# G1 driver pattern test



## Jack - Freshwater Models (Feb 17, 2008)

Please bear with me as this is my first post with a pic


This pattern was digitally modeled in Rhino4 and then 3D printed. Next this pattern will be molded in RTV rubber to produce Britannia metal production patterns. The Britannia metal patterns will be used to produce a vulcanized silicone rubber mold. The drivers will be cast in zinc-aluminum alloy. This is an experiment to come up with an easier and more cost effective way to produce wheels and drivers for G1. The prototype is an 0-6-0T shunting/goods loco. The model will be based on LBSCs Chingford Express but with some improvements I hope.

Jack


----------



## Jeff Livingston (Jan 2, 2008)

Jack, 

I'm not sure I understood much of your description but that's one fine looking wheel. Did the class have outside counterweights? 

Jeff Livingston 
Kaneohe, Hawaii


----------



## Jack - Freshwater Models (Feb 17, 2008)

Jeff, 

Thanks! No, this particular loco didn't have counterweights as is fairly common with locos like this in the UK. The passenger version of this loco had 10 spokes instead of 12 and did have counterweights. 

To simplify, this plastic wheel was computer generated. It will be used to make molds to produce metal wheels. Hope this clarifies a bit. 

Jack


----------



## Dwight Ennis (Jan 2, 2008)

Today's technology is amazing! Good job!


----------



## Gary Armitstead (Jan 2, 2008)

I saw this technology used at Cal State Los Angeles during one of my MasterCam seminars about ten years ago. Is this the unit that is "somewhat like" an ink-jet printer? Less expensive than Stereo Lithography. That will be a beautiful pattern. Thanks for sharing.


----------



## Jack - Freshwater Models (Feb 17, 2008)

Gary, 

Thanks for the compliment. The digital model, a 3dm file, is saved as a stereo lithography (.stl file) and sent to the printer. The printer is based on ink jet technology but laying down plastic in 3D. The goal is to test the viability of zinc-aluminum drivers or driver centers which are relatively cheap and easy to produce. I've given up on having small quantities of cast iron drivers made. 

Jack


----------



## Gary Armitstead (Jan 2, 2008)

Jack,

Does Rhino4 do surface modeling or solid modeling. Many years ago, at a local college, my professor and I built seven 1/8 scale Baldwin Electric locos. All the sheet metal parts for the cab and floor, the trucks and wheels were drawn in MasterCam. The wheels were all done using surfaces.

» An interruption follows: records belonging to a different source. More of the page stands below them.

-- ==== Sys2Proof/Laws/State.lean ====
section
/-!
SUPPORT. What each elementary update of the state leaves alone, field by field, and what the register file answers after a word is put.
-/
namespace Sys2Proof.Machine
open Sys2Proof

@[simp] theorem wrWord_pending (s : State) (a : Nat) (v : Word) : (wrWord s a v).pending = s.pending := rfl
@[simp] theorem wrWord_free (s : State) (a : Nat) (v : Word) : (wrWord s a v).free = s.free := rfl
@[simp] theorem wrWord_outbox (s : State) (a : Nat) (v : Word) : (wrWord s a v).outbox = s.outbox := rfl
@[simp] theorem wrWord_live (s : State) (a : Nat) (v : Word) : (wrWord s a v).live = s.live := rfl
@[simp] theorem wrWord_snap (s : State) (a : Nat) (v : Word) : (wrWord s a v).snap = s.snap := rfl
@[simp] theorem wrWord_snapNext (s : State) (a : Nat) (v : Word) : (wrWord s a v).snapNext = s.snapNext := rfl
@[simp] theorem wrWord_bank (s : State) (a : Nat) (v : Word) : (wrWord s a v).bank = s.bank := rfl
@[simp] theorem wrWord_other (s : State) (a : Nat) (v : Word) : (wrWord s a v).other = s.other := rfl
@[simp] theorem wrWord_lineCfg (s : State) (a : Nat) (v : Word) : (wrWord s a v).lineCfg = s.lineCfg := rfl
@[simp] theorem wrWord_lineOld (s : State) (a : Nat) (v : Word) : (wrWord s a v).lineOld = s.lineOld := rfl
@[simp] theorem wrWord_clk (s : State) (a : Nat) (v : Word) : (wrWord s a v).clk = s.clk := rfl
@[simp] theorem wrWord_shadows (s : State) (a : Nat) (v : Word) : (wrWord s a v).shadows = s.shadows := rfl
@[simp] theorem wrWord_ltu (s : State) (a : Nat) (v : Word) : (wrWord s a v).ltu = s.ltu := rfl
@[simp] theorem wrWord_epc (s : State) (a : Nat) (v : Word) : (wrWord s a v).epc = s.epc := rfl
@[simp] theorem wrWord_lnk (s : State) (a : Nat) (v : Word) : (wrWord s a v).lnk = s.lnk := rfl
@[simp] theorem wrWord_saf (s : State) (a : Nat) (v : Word) : (wrWord s a v).saf = s.saf := rfl
@[simp] theorem wrWord_dfr (s : State) (a : Nat) (v : Word) : (wrWord s a v).dfr = s.dfr := rfl
@[simp] theorem wrWord_mch (s : State) (a : Nat) (v : Word) : (wrWord s a v).mch = s.mch := rfl
@[simp] theorem wrWord_actA (s : State) (a : Nat) (v : Word) : (wrWord s a v).actA = s.actA := rfl
@[simp] theorem wrWord_actB (s : State) (a : Nat) (v : Word) : (wrWord s a v).actB = s.actB := rfl
@[simp] theorem wrWord_upb (s : State) (a : Nat) (v : Word) : (wrWord s a v).upb = s.upb := rfl
@[simp] theorem wrWord_bnd (s : State) (a : Nat) (v : Word) : (wrWord s a v).bnd = s.bnd := rfl
@[simp] theorem wrWord_pth (s : State) (a : Nat) (v : Word) : (wrWord s a v).pth = s.pth := rfl
@[simp] theorem wrWord_lcy (s : State) (a : Nat) (v : Word) : (wrWord s a v).lcy = s.lcy := rfl
@[simp] theorem wrWord_flash (s : State) (a : Nat) (v : Word) : (wrWord s a v).flash = s.flash := rfl
@[simp] theorem wrWord_wrd (s : State) (a : Nat) (v : Word) : (wrWord s a v).wrd = s.wrd := rfl
@[simp] theorem wrWord_cpl (s : State) (a : Nat) (v : Word) : (wrWord s a v).cpl = s.cpl := rfl
@[simp] theorem wrWord_hif (s : State) (a : Nat) (v : Word) : (wrWord s a v).hif = s.hif := rfl
@[simp] theorem wrWord_pwr (s : State) (a : Nat) (v : Word) : (wrWord s a v).pwr = s.pwr := rfl
@[simp] theorem wrWord_evr (s : State) (a : Nat) (v : Word) : (wrWord s a v).evr = s.evr := rfl
@[simp] theorem wrWord_flt (s : State) (a : Nat) (v : Word) : (wrWord s a v).flt = s.flt := rfl
@[simp] theorem wrWord_cal (s : State) (a : Nat) (v : Word) : (wrWord s a v).cal = s.cal := rfl
@[simp] theorem wrWord_pins (s : State) (a : Nat) (v : Word) : (wrWord s a v).pins = s.pins := rfl
@[simp] theorem wrWord_tap (s : State) (a : Nat) (v : Word) : (wrWord s a v).tap = s.tap := rfl
@[simp] theorem wrWord_i2c (s : State) (a : Nat) (v : Word) : (wrWord s a v).i2c = s.i2c := rfl
@[simp] theorem wrWord_tsu (s : State) (a : Nat) (v : Word) : (wrWord s a v).tsu = s.tsu := rfl
@[simp] theorem wrWord_pkt (s : State) (a : Nat) (v : Word) : (wrWord s a v).pkt = s.pkt := rfl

We then made our patterns and had them cast. Lot of work!


----------



## Jack - Freshwater Models (Feb 17, 2008)

Gary, 

Rhino is a surface based, solidmodeling software. It's similar to Solidworks which is "feature" based. Rhino is very affordable and has almost a "cult following". Mastercam is awsome but increadibly expensive. I use Rhino with Rhinocam (Visual Mill) to accomplish almost the same stuff. I hope to someday get Visual Turn for CNC turning. 

This driver was developed mostly from revolved surfaces and lofted surfaces. First the spoke was lofted. Then the various surfaces were revolved. Next the spoke was coppied and revolved. Finally the hub was lofted and all the surfaces were joined/trimmed. The last step was to make sure that the model is water tight using an analysis feature of Rhino and correcting any problems. 

I have a small mill which I retrofitted with CNC but accuracy is limited due to acme screws rather than ball screws in the X-Y axis. 

I did all this because because I have the capability and it is fast but the same could have been done with wood or plastic using manual machining/fabrication methods. 

Jack


----------



## Pete Thornton (Jan 2, 2008)

the viability of zinc-aluminum drivers 

Jack, 

The wear characteristics should be interesting, or are you planning to add a steel tire? 

When you've done that, Kevin has a 48" EBT driver that we need in 1:20.3.


----------



## Jerry Barnes (Jan 2, 2008)

Nice to see someone doing wheels. Where are you located?


----------



## Jack - Freshwater Models (Feb 17, 2008)

Pete, 

Yes, I will be interested in the wear characteristics as well. As you may know Aster used ZA on their little oscilator 0-6-0 for the wheels as are Mamod wheels though they are diecast. They had problems but I think they were mechanical fastening to the axle not the fault of the alloy. If the ZA wears too much I'll remake with CI tires. Interestingly, in industry ZA is used as a replacement for CI for all sorts of parts including bearings. The EBT wheels might be reasonable if you use tires for such a heavy loco. I would have to see a drawing. 

Jack


----------



## Jack - Freshwater Models (Feb 17, 2008)

Jerry,

Thanks! Actually this driver isn't exactly as it should be having fillets too small and spoke cross section not entirely correct but close. 

Ideally I would like to make CI wheels but it is beyond my capability and small quantities are tough to get investment or shell cast. ZA may be a reasonable substitute. I am going to try to model some nice wheels for both British and American rolling stock. 

At this time I still have a lot to learn about digital modeling. I especially need to learn more about how to join two surfaces together with proper fillet as done in full scale patternmaking. It all gets very complicated very fast and the learning curve is monumental for me.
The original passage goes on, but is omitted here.